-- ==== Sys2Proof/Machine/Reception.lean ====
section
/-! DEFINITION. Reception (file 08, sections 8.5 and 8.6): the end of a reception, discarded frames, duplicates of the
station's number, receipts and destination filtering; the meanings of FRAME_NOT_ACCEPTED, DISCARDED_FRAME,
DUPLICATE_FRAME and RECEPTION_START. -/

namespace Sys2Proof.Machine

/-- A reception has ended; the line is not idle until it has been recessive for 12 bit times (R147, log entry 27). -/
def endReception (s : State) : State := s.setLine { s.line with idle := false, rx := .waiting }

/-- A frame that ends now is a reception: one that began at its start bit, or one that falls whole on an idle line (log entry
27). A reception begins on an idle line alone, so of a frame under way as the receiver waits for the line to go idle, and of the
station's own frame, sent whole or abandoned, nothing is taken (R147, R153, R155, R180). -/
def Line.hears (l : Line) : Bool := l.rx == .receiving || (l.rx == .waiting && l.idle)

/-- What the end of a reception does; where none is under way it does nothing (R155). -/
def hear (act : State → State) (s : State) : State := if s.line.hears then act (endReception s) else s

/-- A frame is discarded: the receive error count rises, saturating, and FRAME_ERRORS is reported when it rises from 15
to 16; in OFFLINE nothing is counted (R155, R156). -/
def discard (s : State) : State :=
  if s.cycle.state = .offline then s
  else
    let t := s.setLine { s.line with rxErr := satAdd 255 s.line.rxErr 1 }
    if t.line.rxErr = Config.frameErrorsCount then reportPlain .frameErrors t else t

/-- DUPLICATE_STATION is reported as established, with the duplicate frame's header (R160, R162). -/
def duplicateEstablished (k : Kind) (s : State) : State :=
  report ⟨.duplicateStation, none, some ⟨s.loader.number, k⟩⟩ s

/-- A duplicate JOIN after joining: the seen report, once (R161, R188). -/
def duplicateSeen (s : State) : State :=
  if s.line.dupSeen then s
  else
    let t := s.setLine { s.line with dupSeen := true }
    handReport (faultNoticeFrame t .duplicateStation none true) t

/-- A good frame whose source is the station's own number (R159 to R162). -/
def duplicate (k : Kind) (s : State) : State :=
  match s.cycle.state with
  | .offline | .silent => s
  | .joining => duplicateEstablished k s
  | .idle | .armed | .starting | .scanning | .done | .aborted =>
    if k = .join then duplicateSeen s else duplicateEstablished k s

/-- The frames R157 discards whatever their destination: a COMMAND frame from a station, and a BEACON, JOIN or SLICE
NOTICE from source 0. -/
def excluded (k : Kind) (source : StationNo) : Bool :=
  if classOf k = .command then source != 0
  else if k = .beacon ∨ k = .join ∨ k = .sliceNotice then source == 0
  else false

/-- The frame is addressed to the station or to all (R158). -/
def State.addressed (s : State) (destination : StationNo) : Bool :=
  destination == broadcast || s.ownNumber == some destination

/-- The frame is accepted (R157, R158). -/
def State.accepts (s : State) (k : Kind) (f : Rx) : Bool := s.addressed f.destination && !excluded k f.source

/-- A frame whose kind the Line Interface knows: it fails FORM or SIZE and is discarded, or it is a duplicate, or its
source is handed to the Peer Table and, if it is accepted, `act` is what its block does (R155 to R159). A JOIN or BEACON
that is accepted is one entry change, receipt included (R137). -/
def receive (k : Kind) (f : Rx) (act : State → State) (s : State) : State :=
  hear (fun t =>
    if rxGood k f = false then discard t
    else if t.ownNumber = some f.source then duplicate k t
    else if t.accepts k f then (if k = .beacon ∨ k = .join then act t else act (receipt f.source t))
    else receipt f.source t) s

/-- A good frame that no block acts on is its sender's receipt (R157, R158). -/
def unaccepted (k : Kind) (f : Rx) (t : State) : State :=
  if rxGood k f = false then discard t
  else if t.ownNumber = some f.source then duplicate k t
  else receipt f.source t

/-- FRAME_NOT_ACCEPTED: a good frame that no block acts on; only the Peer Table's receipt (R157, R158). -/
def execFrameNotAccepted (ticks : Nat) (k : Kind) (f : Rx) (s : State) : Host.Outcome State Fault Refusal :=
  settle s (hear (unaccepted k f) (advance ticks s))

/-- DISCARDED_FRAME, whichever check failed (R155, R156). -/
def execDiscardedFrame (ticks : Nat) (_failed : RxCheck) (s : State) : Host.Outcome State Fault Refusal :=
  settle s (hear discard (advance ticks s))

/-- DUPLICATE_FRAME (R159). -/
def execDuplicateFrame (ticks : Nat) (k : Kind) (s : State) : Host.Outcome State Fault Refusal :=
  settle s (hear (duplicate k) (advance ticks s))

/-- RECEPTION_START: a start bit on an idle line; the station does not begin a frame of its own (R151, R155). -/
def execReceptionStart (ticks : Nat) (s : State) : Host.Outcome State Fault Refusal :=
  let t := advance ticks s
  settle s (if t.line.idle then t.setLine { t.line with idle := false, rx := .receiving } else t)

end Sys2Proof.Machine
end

--

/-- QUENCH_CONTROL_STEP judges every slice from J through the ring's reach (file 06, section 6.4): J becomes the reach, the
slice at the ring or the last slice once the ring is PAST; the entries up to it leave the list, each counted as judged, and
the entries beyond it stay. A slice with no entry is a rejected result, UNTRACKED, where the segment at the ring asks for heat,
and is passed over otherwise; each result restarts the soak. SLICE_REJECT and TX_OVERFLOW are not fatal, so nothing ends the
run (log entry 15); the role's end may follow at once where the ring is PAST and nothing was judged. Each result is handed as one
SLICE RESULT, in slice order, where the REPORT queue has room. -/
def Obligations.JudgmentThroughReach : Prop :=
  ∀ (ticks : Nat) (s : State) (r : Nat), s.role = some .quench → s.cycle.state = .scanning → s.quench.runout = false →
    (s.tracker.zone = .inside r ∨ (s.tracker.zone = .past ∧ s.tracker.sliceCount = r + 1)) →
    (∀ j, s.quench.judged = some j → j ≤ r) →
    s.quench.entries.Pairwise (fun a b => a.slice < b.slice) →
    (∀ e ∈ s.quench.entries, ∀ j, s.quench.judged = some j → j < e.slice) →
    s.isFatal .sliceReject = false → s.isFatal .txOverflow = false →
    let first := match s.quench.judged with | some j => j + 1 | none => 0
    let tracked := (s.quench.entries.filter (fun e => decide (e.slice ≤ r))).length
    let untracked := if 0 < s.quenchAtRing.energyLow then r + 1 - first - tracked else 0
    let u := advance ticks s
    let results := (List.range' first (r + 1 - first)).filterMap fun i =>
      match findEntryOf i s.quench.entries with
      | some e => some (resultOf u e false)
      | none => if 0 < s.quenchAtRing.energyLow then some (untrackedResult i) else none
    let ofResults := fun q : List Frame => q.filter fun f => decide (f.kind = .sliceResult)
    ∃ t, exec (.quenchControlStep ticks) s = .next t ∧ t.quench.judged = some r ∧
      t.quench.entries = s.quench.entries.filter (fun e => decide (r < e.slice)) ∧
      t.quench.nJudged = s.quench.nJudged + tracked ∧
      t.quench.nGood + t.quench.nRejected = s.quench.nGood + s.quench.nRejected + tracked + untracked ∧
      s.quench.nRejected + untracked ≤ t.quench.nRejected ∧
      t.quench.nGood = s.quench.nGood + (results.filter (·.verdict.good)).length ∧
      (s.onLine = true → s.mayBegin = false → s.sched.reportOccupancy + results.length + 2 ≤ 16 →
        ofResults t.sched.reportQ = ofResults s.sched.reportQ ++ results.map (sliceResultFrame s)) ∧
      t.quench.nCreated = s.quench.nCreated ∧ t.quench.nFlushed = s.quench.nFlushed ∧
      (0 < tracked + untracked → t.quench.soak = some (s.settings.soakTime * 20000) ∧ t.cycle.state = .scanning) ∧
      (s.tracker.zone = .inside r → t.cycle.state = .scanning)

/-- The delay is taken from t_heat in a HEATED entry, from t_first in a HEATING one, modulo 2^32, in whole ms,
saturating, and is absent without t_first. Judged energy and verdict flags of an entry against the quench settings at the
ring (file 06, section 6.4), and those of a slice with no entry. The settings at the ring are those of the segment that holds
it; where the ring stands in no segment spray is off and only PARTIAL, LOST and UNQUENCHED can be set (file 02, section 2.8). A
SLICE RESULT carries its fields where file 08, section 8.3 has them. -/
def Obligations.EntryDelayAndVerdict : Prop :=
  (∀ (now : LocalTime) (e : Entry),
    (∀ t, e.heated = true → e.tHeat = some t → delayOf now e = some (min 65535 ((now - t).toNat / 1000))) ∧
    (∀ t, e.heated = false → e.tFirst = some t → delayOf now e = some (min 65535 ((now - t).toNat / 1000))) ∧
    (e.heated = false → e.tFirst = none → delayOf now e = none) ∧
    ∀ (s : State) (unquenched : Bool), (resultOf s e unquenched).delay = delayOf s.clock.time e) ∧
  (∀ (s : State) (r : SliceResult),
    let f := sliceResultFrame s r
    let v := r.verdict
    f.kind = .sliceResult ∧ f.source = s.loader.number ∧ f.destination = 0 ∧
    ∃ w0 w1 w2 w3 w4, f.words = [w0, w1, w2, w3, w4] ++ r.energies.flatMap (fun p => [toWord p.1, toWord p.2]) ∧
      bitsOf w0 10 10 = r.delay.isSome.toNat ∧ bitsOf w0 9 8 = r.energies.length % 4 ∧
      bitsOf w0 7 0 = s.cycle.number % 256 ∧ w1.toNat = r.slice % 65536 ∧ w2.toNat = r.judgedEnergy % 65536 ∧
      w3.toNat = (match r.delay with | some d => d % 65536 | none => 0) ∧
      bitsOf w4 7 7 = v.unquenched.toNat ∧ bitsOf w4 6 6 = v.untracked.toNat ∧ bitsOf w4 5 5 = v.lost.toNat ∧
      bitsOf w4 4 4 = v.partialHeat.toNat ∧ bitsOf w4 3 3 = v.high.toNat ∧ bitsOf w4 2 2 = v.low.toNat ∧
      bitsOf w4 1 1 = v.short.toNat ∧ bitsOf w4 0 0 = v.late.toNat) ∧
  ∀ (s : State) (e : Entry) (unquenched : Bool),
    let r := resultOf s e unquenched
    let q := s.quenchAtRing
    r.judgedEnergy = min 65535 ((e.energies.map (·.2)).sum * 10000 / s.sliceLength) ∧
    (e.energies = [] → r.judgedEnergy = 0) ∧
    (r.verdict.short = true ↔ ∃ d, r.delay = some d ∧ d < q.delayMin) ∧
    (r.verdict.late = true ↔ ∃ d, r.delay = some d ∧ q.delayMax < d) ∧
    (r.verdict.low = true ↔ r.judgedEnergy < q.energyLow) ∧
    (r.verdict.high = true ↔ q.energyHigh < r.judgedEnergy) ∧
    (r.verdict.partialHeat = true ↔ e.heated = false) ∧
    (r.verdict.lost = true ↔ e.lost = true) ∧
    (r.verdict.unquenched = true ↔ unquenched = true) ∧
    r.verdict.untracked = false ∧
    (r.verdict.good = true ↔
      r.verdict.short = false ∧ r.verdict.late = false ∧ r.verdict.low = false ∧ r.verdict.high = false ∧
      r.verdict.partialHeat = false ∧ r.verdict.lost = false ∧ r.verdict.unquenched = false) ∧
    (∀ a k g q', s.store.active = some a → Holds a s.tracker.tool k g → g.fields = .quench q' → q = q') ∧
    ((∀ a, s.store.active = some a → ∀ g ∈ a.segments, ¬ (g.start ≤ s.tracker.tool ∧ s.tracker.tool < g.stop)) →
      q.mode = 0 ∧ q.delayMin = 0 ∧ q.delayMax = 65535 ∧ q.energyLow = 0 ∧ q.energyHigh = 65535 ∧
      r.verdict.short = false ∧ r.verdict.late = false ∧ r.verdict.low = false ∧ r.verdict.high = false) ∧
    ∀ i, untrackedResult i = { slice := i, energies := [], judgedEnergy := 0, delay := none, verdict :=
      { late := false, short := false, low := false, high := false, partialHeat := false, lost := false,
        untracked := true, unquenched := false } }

* _WHAT YOU SHOULD DO_
Once you find the line with "s.quench.entries.Pairwise (fun a" in the entries above, output it and each line after it up to and including the line with "(0 < tracked", and nothing else.

* _WORKED SOLUTION_
    s.quench.entries.Pairwise (fun a b => a.slice < b.slice) →
    (∀ e ∈ s.quench.entries, ∀ j, s.quench.judged = some j → j < e.slice) →
    s.isFatal .sliceReject = false → s.isFatal .txOverflow = false →
    let first := match s.quench.judged with | some j => j + 1 | none => 0
    let tracked := (s.quench.entries.filter (fun e => decide (e.slice ≤ r))).length
    let untracked := if 0 < s.quenchAtRing.energyLow then r + 1 - first - tracked else 0
    let u := advance ticks s
    let results := (List.range' first (r + 1 - first)).filterMap fun i =>
      match findEntryOf i s.quench.entries with
      | some e => some (resultOf u e false)
      | none => if 0 < s.quenchAtRing.energyLow then some (untrackedResult i) else none
    let ofResults := fun q : List Frame => q.filter fun f => decide (f.kind = .sliceResult)
    ∃ t, exec (.quenchControlStep ticks) s = .next t ∧ t.quench.judged = some r ∧
      t.quench.entries = s.quench.entries.filter (fun e => decide (r < e.slice)) ∧
      t.quench.nJudged = s.quench.nJudged + tracked ∧
      t.quench.nGood + t.quench.nRejected = s.quench.nGood + s.quench.nRejected + tracked + untracked ∧
      s.quench.nRejected + untracked ≤ t.quench.nRejected ∧
      t.quench.nGood = s.quench.nGood + (results.filter (·.verdict.good)).length ∧
      (s.onLine = true → s.mayBegin = false → s.sched.reportOccupancy + results.length + 2 ≤ 16 →
        ofResults t.sched.reportQ = ofResults s.sched.reportQ ++ results.map (sliceResultFrame s)) ∧
      t.quench.nCreated = s.quench.nCreated ∧ t.quench.nFlushed = s.quench.nFlushed ∧
      (0 < tracked + untracked → t.quench.soak = some (s.settings.soakTime * 20000) ∧ t.cycle.state = .scanning) ∧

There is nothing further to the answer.